* **Task objective**:
In the lines below, the string "BitVec" may appear; say how many lines hold it and give nothing more.
.....
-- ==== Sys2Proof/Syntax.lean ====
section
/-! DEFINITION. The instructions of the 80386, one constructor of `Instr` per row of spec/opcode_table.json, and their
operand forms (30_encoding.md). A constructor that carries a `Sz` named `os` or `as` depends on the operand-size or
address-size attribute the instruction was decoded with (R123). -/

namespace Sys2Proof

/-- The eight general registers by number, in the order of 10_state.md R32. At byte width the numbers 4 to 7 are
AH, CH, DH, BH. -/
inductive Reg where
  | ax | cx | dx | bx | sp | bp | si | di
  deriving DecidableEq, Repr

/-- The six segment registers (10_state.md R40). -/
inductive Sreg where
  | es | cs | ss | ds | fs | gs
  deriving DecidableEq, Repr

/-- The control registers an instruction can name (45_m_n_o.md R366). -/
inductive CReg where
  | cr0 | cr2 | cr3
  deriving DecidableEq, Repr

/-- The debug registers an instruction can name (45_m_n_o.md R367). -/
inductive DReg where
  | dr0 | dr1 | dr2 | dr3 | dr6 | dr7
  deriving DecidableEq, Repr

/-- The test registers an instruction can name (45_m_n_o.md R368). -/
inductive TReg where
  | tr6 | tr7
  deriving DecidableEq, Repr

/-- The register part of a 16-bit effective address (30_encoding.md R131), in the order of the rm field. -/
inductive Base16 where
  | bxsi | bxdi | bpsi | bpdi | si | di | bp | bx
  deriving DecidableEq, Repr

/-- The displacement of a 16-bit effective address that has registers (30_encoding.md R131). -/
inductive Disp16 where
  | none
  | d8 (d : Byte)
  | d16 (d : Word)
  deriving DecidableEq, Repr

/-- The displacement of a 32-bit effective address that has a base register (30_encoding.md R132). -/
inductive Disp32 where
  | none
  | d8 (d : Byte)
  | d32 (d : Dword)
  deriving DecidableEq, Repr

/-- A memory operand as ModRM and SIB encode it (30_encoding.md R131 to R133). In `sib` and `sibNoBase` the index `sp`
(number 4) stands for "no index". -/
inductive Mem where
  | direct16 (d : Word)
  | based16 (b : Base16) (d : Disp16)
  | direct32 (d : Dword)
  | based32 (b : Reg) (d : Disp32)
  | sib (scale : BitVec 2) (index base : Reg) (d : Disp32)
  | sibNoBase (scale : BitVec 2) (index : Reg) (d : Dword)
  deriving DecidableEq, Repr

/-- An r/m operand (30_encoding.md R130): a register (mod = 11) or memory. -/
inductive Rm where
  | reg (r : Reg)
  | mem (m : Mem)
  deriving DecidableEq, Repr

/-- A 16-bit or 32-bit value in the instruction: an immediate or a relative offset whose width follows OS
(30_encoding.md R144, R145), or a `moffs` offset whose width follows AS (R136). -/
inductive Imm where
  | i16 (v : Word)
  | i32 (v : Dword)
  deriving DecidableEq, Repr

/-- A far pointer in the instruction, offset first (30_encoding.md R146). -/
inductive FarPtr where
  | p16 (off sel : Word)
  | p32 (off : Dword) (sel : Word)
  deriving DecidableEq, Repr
.....
* **Output of the task**:
2